What is needed is an exact copy of the lines in the listing below, from the one with "-- ==== Sys2Proof/Machine/Immediate.lean" up to and including the one with "there is one. -/", with no other lines.
--- RECORDS SUPPLIED ---
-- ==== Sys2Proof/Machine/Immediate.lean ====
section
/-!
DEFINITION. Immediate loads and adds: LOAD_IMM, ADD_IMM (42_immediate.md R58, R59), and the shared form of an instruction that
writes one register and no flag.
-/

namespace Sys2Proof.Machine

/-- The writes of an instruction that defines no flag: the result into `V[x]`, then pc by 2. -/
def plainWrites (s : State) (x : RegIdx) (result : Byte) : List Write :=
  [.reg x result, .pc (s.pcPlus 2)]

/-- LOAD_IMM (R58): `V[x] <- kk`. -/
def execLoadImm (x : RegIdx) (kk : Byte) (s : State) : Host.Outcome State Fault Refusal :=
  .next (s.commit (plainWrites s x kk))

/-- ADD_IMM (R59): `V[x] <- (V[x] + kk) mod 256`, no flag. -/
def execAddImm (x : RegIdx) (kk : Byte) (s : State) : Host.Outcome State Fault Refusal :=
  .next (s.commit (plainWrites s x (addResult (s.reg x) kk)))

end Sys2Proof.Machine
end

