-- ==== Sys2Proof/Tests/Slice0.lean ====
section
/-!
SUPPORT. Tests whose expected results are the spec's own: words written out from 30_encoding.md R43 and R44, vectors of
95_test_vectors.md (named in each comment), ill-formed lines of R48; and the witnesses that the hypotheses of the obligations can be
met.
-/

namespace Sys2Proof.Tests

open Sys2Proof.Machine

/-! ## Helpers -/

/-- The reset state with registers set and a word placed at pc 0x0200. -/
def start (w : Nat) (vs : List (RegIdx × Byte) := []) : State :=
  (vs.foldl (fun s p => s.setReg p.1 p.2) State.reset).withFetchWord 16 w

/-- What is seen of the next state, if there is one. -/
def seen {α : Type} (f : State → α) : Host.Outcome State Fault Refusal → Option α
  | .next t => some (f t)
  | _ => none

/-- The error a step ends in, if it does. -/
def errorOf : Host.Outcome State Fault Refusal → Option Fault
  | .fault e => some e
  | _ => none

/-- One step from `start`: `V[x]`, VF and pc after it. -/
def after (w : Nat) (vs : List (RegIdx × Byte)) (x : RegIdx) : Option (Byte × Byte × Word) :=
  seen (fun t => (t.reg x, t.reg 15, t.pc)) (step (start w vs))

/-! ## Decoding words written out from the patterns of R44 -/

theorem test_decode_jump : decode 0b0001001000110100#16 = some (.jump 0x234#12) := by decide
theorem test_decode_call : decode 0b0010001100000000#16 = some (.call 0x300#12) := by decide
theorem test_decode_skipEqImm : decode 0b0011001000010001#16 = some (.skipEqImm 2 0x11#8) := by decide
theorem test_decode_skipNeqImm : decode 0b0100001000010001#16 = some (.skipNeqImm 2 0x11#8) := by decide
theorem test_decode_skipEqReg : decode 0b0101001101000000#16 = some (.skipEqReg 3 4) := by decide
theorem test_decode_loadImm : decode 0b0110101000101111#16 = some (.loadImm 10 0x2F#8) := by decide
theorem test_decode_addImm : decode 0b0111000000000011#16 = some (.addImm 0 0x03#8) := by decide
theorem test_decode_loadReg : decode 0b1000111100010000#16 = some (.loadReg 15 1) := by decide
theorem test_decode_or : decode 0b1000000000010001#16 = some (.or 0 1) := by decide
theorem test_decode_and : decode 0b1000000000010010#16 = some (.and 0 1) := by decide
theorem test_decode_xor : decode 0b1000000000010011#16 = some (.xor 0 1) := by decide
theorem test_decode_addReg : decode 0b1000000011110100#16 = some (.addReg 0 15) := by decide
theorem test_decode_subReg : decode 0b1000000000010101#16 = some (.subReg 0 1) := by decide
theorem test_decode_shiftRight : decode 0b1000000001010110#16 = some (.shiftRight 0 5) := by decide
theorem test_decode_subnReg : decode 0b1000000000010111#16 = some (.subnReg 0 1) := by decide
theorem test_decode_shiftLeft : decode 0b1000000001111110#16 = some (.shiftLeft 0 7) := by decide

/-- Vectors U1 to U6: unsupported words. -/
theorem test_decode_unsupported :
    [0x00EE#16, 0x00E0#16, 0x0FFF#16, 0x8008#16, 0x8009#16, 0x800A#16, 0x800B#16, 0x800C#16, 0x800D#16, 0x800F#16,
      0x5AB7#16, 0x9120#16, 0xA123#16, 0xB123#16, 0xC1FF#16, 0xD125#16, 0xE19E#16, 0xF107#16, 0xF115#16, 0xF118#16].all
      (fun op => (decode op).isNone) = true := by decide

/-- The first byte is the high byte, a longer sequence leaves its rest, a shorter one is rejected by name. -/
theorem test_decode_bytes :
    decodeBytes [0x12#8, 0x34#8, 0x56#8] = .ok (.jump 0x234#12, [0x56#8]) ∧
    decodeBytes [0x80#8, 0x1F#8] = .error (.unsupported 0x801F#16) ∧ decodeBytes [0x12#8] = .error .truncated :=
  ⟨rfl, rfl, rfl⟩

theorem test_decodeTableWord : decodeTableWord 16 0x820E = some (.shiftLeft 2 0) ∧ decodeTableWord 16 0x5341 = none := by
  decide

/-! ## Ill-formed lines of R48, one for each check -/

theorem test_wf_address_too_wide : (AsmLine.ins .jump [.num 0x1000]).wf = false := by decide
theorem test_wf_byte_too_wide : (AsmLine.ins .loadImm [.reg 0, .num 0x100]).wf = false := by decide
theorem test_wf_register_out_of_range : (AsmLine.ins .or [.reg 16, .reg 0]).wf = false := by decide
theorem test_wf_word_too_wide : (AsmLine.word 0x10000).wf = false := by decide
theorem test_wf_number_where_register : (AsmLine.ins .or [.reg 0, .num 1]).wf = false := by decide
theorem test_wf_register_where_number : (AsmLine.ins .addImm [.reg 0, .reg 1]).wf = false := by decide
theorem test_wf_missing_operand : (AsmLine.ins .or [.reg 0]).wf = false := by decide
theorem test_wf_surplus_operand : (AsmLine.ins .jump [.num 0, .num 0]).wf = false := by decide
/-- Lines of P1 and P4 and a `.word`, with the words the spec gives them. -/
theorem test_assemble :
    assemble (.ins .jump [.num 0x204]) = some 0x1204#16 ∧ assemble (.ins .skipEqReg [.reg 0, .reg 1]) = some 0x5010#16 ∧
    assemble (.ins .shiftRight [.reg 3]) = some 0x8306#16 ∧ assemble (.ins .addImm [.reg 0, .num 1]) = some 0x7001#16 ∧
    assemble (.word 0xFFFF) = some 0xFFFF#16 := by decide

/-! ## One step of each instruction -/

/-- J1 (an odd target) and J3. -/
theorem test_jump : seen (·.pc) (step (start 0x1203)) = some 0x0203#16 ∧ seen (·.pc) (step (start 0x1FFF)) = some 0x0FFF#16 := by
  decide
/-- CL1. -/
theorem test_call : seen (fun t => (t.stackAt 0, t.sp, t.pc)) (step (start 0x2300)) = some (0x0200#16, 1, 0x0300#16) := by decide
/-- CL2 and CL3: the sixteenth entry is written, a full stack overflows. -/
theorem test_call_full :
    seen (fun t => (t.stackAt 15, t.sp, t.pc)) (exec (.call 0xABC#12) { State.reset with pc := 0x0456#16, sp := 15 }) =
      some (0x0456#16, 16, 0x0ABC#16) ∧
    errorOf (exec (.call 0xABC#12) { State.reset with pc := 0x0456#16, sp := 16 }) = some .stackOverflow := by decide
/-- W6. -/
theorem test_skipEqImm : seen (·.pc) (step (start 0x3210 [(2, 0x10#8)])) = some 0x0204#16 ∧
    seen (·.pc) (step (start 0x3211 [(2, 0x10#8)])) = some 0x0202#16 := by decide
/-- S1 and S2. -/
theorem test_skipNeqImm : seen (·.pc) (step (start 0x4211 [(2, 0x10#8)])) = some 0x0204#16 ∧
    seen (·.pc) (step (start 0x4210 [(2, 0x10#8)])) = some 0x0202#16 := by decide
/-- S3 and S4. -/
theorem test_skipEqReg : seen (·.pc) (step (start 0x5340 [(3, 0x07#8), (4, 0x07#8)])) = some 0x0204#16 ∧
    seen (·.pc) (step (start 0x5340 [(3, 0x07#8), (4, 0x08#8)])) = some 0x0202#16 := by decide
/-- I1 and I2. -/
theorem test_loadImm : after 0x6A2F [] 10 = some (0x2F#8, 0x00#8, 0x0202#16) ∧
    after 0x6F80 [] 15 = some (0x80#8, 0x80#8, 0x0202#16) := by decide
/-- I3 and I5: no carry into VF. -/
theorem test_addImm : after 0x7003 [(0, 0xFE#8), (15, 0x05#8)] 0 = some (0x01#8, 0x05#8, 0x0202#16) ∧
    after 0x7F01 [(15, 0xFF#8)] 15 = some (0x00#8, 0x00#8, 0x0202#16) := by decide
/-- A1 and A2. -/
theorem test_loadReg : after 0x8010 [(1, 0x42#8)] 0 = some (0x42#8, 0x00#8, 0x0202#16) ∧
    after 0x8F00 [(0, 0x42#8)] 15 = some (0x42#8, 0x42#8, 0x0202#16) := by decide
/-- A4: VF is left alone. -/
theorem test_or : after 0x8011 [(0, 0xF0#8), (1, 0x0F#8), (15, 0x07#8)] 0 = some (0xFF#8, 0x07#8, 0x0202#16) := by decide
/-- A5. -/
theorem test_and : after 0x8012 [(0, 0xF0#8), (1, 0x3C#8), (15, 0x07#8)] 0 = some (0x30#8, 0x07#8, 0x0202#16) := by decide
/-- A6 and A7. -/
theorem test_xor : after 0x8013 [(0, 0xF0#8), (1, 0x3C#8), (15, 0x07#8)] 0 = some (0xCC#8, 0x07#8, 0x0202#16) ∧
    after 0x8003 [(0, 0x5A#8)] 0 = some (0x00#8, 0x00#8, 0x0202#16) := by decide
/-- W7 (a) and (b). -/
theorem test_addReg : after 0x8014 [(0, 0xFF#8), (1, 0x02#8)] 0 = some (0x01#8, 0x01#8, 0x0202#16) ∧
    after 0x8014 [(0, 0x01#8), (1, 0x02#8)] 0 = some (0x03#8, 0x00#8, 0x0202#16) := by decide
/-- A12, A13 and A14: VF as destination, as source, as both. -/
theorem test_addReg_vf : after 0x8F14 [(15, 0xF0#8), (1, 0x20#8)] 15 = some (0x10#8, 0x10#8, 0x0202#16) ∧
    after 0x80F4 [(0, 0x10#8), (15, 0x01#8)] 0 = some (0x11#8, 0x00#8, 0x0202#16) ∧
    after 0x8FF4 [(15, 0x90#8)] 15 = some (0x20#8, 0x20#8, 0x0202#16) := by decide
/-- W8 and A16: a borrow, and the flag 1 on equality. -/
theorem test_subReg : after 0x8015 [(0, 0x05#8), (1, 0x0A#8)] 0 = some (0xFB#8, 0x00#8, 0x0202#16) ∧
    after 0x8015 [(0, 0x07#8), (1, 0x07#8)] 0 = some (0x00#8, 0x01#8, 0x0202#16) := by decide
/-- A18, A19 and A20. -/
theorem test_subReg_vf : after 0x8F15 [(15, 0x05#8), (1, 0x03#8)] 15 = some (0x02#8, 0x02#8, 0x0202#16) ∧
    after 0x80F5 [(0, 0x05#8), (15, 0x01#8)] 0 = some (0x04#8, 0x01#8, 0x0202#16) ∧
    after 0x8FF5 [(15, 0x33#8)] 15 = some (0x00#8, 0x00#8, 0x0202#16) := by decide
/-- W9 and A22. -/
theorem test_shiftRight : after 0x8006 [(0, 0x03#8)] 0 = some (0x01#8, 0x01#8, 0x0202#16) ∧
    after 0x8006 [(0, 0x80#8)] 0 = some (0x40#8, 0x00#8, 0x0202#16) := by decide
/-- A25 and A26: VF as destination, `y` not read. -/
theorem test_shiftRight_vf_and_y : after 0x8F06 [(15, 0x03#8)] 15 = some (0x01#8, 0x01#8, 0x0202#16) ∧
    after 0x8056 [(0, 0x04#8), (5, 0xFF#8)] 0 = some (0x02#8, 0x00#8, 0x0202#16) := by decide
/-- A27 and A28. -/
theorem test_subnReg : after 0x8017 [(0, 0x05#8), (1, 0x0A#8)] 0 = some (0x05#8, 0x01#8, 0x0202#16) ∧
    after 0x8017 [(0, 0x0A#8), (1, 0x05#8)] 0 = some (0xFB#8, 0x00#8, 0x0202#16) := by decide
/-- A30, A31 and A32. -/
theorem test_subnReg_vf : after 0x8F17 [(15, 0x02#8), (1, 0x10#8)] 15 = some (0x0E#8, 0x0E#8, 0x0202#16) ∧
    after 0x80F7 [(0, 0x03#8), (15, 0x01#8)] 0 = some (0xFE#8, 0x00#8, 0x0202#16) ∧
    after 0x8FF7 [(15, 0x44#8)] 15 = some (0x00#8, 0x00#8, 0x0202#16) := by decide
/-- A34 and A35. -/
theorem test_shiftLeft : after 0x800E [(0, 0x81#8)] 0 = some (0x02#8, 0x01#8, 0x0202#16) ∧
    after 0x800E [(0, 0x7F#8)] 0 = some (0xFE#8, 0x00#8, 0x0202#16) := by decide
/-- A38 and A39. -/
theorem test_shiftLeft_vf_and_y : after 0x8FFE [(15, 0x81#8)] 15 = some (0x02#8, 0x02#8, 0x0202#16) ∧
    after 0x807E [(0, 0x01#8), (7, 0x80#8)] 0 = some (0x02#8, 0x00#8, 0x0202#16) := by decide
---
--- RECORDS SUPPLIED ---
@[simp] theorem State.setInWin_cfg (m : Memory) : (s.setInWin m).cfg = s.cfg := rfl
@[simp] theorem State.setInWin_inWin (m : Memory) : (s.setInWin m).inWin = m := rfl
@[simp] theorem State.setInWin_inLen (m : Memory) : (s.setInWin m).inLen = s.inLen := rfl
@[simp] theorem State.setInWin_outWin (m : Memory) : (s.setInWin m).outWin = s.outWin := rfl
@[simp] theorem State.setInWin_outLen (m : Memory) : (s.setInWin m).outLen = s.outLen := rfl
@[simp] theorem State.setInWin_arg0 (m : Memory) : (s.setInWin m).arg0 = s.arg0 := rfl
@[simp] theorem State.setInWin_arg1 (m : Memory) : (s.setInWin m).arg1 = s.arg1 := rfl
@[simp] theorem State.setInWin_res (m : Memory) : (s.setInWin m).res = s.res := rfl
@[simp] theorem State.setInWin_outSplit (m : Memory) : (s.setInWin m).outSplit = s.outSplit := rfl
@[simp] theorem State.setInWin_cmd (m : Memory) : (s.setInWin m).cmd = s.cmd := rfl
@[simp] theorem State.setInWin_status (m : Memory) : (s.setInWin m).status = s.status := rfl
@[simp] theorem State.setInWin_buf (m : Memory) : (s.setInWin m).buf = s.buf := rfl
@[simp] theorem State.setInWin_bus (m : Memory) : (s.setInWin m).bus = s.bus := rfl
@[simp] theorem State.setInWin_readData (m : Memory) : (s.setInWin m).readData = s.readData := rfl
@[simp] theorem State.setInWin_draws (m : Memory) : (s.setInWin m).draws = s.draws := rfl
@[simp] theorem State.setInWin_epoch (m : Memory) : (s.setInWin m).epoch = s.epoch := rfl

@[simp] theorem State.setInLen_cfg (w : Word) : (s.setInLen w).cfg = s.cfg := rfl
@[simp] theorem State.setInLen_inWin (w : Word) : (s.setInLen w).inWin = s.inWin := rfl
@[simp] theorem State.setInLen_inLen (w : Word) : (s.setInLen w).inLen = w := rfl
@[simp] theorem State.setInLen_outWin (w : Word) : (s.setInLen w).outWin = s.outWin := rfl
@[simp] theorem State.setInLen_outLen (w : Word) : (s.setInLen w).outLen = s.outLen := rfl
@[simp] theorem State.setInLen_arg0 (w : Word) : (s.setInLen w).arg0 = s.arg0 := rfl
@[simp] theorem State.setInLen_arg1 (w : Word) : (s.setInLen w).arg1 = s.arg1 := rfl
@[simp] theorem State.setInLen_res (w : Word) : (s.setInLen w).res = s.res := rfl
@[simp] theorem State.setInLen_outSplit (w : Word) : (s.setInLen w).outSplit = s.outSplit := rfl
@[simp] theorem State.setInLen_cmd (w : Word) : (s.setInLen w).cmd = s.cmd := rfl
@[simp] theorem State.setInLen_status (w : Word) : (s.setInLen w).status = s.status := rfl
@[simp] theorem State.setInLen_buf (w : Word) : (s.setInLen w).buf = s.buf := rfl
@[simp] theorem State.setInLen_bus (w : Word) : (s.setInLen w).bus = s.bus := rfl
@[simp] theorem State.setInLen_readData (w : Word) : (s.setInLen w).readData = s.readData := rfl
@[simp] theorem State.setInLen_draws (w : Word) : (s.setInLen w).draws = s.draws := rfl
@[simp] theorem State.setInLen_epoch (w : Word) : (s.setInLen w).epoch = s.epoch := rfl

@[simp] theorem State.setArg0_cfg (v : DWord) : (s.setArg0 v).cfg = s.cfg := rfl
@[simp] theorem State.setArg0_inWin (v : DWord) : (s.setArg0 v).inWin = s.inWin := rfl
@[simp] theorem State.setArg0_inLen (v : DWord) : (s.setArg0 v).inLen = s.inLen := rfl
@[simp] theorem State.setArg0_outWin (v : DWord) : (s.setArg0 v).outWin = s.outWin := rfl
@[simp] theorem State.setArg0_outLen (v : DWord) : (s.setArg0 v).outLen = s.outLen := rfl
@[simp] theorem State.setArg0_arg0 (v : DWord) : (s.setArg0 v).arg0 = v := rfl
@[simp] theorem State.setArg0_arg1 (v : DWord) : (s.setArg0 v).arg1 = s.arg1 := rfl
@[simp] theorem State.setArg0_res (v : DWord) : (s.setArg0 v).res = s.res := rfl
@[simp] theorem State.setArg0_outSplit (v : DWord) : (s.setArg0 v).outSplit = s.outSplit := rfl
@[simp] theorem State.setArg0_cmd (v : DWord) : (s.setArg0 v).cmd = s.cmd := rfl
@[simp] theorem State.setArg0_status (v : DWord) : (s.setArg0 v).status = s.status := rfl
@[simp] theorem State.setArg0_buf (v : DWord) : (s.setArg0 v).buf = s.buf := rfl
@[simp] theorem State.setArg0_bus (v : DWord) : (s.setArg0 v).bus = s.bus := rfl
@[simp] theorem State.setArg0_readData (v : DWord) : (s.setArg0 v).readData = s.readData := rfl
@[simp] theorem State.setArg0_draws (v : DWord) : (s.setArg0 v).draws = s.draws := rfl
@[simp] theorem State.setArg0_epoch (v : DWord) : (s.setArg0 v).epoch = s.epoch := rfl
---
--- RECORDS SUPPLIED ---
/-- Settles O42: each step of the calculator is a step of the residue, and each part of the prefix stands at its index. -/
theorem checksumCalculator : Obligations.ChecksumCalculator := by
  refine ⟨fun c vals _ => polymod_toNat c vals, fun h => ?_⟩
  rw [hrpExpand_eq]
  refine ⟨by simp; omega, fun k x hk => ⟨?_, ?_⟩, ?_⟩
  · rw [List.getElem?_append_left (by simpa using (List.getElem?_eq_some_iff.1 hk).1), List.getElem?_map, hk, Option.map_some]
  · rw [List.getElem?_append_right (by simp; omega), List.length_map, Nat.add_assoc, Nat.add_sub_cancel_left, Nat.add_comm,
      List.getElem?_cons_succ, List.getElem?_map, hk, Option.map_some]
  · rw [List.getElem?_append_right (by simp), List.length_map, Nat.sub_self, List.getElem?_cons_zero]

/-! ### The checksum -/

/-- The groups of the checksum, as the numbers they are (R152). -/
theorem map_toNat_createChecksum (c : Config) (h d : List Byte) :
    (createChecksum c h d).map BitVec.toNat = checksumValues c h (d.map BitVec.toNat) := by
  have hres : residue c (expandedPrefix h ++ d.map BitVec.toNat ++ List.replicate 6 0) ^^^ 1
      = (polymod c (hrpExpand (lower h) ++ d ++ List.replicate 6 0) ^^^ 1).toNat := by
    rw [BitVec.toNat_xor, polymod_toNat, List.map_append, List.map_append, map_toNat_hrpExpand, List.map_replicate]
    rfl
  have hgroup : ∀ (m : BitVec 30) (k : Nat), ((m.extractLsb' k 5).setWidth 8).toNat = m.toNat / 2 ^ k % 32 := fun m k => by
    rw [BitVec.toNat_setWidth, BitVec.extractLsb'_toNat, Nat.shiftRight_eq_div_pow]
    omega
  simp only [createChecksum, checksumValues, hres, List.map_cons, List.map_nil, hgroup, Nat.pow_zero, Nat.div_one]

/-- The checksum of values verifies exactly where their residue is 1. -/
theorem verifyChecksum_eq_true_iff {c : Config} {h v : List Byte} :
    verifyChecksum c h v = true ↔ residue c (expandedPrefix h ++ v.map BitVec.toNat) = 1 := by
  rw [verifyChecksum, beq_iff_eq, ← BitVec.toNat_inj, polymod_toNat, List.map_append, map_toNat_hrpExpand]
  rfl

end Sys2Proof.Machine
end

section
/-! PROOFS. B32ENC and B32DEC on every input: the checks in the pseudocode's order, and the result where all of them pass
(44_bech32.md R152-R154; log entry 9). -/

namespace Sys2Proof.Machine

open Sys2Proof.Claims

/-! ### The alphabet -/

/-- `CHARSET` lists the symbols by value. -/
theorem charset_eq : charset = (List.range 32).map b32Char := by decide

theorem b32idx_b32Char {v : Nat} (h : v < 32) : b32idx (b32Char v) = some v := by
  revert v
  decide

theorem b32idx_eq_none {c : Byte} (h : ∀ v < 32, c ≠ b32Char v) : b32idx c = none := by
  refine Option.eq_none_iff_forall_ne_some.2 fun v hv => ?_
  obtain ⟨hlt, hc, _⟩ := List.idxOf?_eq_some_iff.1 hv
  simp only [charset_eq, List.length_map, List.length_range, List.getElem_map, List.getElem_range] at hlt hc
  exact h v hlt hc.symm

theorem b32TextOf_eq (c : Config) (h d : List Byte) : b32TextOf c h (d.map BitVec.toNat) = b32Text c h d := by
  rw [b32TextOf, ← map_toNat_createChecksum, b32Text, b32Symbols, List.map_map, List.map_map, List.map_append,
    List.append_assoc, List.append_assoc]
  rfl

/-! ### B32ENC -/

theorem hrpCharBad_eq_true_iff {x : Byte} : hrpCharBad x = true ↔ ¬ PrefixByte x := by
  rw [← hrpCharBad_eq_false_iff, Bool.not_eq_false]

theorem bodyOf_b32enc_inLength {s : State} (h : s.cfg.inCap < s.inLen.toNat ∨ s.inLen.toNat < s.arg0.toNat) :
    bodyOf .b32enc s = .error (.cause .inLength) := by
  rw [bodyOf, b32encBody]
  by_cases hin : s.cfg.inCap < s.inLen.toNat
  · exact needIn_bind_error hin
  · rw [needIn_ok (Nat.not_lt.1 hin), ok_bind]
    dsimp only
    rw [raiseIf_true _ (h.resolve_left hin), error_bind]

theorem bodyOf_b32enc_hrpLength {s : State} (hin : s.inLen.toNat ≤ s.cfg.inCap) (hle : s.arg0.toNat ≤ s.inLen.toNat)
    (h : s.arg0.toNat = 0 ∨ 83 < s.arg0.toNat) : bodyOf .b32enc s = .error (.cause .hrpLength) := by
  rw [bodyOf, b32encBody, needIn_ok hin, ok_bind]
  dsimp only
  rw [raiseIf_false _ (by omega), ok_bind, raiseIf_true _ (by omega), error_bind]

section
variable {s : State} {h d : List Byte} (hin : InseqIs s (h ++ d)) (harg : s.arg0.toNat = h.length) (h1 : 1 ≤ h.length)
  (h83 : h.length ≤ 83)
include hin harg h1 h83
---
SOLUTION TO THIS TASK -
-- ==== Sys2Proof/Machine/Immediate.lean ====
section
/-!
DEFINITION. Immediate loads and adds: LOAD_IMM, ADD_IMM (42_immediate.md R58, R59), and the shared form of an instruction that
writes one register and no flag.
-/

namespace Sys2Proof.Machine

/-- The writes of an instruction that defines no flag: the result into `V[x]`, then pc by 2. -/
def plainWrites (s : State) (x : RegIdx) (result : Byte) : List Write :=
  [.reg x result, .pc (s.pcPlus 2)]

/-- LOAD_IMM (R58): `V[x] <- kk`. -/
def execLoadImm (x : RegIdx) (kk : Byte) (s : State) : Host.Outcome State Fault Refusal :=
  .next (s.commit (plainWrites s x kk))

/-- ADD_IMM (R59): `V[x] <- (V[x] + kk) mod 256`, no flag. -/
def execAddImm (x : RegIdx) (kk : Byte) (s : State) : Host.Outcome State Fault Refusal :=
  .next (s.commit (plainWrites s x (addResult (s.reg x) kk)))

end Sys2Proof.Machine
end

-- ==== Sys2Proof/Tests/Slice0.lean ====
section
/-!
SUPPORT. Tests whose expected results are the spec's own: words written out from 30_encoding.md R43 and R44, vectors of
95_test_vectors.md (named in each comment), ill-formed lines of R48; and the witnesses that the hypotheses of the obligations can be
met.
-/

namespace Sys2Proof.Tests

open Sys2Proof.Machine

/-! ## Helpers -/

/-- The reset state with registers set and a word placed at pc 0x0200. -/
def start (w : Nat) (vs : List (RegIdx × Byte) := []) : State :=
  (vs.foldl (fun s p => s.setReg p.1 p.2) State.reset).withFetchWord 16 w

/-- What is seen of the next state, if there is one. -/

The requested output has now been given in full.